## YOUR GOAL
Within the material below, transcribe exactly the lines from the one holding "let r := x.2.marchFresh ws k" through the one holding "def Blade.bringCarrier (b", keeping both ends and skipping the rest.
──────── EXERCISE MATERIALS
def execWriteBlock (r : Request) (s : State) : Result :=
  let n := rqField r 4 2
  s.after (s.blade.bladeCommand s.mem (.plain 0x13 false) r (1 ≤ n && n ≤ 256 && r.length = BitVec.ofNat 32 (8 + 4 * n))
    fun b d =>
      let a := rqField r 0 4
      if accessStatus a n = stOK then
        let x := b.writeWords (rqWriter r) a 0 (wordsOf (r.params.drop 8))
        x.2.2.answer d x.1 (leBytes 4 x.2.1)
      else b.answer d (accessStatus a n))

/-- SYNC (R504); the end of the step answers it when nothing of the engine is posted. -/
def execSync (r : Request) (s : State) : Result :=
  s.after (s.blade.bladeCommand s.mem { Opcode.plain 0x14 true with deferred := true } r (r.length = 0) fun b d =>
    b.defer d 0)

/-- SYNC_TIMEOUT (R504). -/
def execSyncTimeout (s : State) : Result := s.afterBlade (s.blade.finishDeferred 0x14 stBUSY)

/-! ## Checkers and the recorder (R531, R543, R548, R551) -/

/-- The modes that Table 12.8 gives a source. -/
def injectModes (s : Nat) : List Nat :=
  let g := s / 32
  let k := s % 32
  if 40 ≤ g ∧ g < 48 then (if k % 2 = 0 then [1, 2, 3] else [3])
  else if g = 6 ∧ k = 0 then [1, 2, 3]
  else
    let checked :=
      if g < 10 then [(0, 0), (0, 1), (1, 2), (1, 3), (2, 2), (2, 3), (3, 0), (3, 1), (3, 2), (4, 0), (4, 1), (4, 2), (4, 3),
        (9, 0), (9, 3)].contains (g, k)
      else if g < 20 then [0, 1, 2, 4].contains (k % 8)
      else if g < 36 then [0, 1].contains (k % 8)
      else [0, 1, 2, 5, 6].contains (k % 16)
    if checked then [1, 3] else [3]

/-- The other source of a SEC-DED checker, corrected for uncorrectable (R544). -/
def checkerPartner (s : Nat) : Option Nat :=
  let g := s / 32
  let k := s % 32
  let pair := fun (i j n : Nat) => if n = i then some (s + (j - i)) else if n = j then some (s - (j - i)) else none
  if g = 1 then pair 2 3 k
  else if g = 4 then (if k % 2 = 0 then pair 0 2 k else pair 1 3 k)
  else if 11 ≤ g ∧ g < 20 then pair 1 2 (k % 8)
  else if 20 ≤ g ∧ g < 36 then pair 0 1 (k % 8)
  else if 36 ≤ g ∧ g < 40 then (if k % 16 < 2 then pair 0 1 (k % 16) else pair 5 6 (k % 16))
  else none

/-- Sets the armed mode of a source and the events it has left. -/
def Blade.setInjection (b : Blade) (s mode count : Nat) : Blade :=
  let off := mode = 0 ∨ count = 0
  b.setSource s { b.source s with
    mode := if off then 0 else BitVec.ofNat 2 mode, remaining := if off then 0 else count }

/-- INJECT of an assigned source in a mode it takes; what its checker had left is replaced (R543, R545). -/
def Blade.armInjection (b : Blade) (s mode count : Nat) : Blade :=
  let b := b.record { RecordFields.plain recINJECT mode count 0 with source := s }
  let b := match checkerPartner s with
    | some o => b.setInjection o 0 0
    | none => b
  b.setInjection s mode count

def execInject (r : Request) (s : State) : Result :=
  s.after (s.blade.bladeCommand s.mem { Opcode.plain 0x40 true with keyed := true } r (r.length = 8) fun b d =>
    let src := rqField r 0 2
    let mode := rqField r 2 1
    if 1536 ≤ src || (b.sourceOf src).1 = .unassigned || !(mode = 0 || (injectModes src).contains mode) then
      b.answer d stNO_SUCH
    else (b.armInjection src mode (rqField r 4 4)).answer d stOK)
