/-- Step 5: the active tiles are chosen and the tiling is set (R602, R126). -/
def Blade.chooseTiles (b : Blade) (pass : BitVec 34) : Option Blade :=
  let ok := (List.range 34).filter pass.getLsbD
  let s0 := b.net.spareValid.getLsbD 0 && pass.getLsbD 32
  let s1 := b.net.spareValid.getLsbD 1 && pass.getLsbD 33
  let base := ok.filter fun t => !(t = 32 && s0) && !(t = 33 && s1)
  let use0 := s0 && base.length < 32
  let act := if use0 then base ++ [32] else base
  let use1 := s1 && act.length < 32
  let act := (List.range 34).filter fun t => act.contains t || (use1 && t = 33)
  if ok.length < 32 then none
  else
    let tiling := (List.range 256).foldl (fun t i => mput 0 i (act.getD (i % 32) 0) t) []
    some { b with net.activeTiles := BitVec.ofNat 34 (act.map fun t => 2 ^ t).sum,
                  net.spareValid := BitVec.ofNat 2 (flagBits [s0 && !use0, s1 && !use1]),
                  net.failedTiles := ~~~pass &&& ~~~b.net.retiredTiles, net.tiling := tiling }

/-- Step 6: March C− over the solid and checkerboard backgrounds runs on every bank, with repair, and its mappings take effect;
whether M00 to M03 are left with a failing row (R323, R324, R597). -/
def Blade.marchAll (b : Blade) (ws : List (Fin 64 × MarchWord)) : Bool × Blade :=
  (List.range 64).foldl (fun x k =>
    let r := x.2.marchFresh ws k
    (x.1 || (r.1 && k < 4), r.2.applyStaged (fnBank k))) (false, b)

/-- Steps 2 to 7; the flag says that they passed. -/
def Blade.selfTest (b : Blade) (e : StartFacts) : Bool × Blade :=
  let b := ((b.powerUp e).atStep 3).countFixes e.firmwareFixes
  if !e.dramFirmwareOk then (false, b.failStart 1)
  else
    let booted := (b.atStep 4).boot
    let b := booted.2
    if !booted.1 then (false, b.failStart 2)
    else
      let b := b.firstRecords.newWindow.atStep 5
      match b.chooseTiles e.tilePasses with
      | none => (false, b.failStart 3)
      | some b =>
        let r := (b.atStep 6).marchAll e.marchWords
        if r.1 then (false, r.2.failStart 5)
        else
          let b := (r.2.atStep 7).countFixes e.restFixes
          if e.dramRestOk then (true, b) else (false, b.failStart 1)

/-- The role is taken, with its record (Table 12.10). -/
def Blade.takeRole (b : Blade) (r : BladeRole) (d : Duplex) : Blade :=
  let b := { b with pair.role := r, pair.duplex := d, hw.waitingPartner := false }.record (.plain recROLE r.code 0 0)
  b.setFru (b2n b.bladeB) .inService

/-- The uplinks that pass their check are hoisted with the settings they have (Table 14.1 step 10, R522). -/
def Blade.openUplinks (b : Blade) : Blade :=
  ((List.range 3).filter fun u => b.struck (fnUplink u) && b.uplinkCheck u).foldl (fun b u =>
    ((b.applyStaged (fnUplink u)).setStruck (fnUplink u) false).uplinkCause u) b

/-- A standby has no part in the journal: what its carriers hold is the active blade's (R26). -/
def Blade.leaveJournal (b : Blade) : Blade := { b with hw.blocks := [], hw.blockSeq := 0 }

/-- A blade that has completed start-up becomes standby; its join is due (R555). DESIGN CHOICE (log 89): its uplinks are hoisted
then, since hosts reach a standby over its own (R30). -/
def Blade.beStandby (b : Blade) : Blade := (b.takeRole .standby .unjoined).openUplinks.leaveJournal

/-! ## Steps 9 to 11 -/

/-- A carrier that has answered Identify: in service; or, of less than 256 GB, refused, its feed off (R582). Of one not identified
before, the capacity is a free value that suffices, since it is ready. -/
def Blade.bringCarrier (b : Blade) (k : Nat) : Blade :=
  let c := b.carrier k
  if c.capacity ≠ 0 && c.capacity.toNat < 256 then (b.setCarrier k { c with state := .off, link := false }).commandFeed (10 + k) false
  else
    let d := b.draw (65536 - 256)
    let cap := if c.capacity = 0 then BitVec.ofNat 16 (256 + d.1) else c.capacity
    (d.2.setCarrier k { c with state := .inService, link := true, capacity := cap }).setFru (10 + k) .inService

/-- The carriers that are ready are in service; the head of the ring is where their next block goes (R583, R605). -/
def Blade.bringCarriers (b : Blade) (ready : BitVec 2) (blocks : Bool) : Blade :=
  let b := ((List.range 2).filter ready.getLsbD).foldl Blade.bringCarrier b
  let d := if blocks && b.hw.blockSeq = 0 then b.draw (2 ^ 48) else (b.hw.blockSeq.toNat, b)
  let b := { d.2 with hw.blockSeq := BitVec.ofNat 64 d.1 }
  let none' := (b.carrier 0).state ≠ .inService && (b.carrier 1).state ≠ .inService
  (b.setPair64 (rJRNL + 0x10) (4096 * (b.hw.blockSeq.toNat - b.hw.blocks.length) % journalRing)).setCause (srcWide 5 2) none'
────────────────
## EXERCISE OUTPUT
    let r := x.2.marchFresh ws k
    (x.1 || (r.1 && k < 4), r.2.applyStaged (fnBank k))) (false, b)

/-- Steps 2 to 7; the flag says that they passed. -/
def Blade.selfTest (b : Blade) (e : StartFacts) : Bool × Blade :=
  let b := ((b.powerUp e).atStep 3).countFixes e.firmwareFixes
  if !e.dramFirmwareOk then (false, b.failStart 1)
  else
    let booted := (b.atStep 4).boot
    let b := booted.2
    if !booted.1 then (false, b.failStart 2)
    else
      let b := b.firstRecords.newWindow.atStep 5
      match b.chooseTiles e.tilePasses with
      | none => (false, b.failStart 3)
      | some b =>
        let r := (b.atStep 6).marchAll e.marchWords
        if r.1 then (false, r.2.failStart 5)
        else
          let b := (r.2.atStep 7).countFixes e.restFixes
          if e.dramRestOk then (true, b) else (false, b.failStart 1)

/-- The role is taken, with its record (Table 12.10). -/
def Blade.takeRole (b : Blade) (r : BladeRole) (d : Duplex) : Blade :=
  let b := { b with pair.role := r, pair.duplex := d, hw.waitingPartner := false }.record (.plain recROLE r.code 0 0)
  b.setFru (b2n b.bladeB) .inService

/-- The uplinks that pass their check are hoisted with the settings they have (Table 14.1 step 10, R522). -/
def Blade.openUplinks (b : Blade) : Blade :=
  ((List.range 3).filter fun u => b.struck (fnUplink u) && b.uplinkCheck u).foldl (fun b u =>
    ((b.applyStaged (fnUplink u)).setStruck (fnUplink u) false).uplinkCause u) b

/-- A standby has no part in the journal: what its carriers hold is the active blade's (R26). -/
def Blade.leaveJournal (b : Blade) : Blade := { b with hw.blocks := [], hw.blockSeq := 0 }

/-- A blade that has completed start-up becomes standby; its join is due (R555). DESIGN CHOICE (log 89): its uplinks are hoisted
then, since hosts reach a standby over its own (R30). -/
def Blade.beStandby (b : Blade) : Blade := (b.takeRole .standby .unjoined).openUplinks.leaveJournal

/-! ## Steps 9 to 11 -/

/-- A carrier that has answered Identify: in service; or, of less than 256 GB, refused, its feed off (R582). Of one not identified
before, the capacity is a free value that suffices, since it is ready. -/
def Blade.bringCarrier (b : Blade) (k : Nat) : Blade :=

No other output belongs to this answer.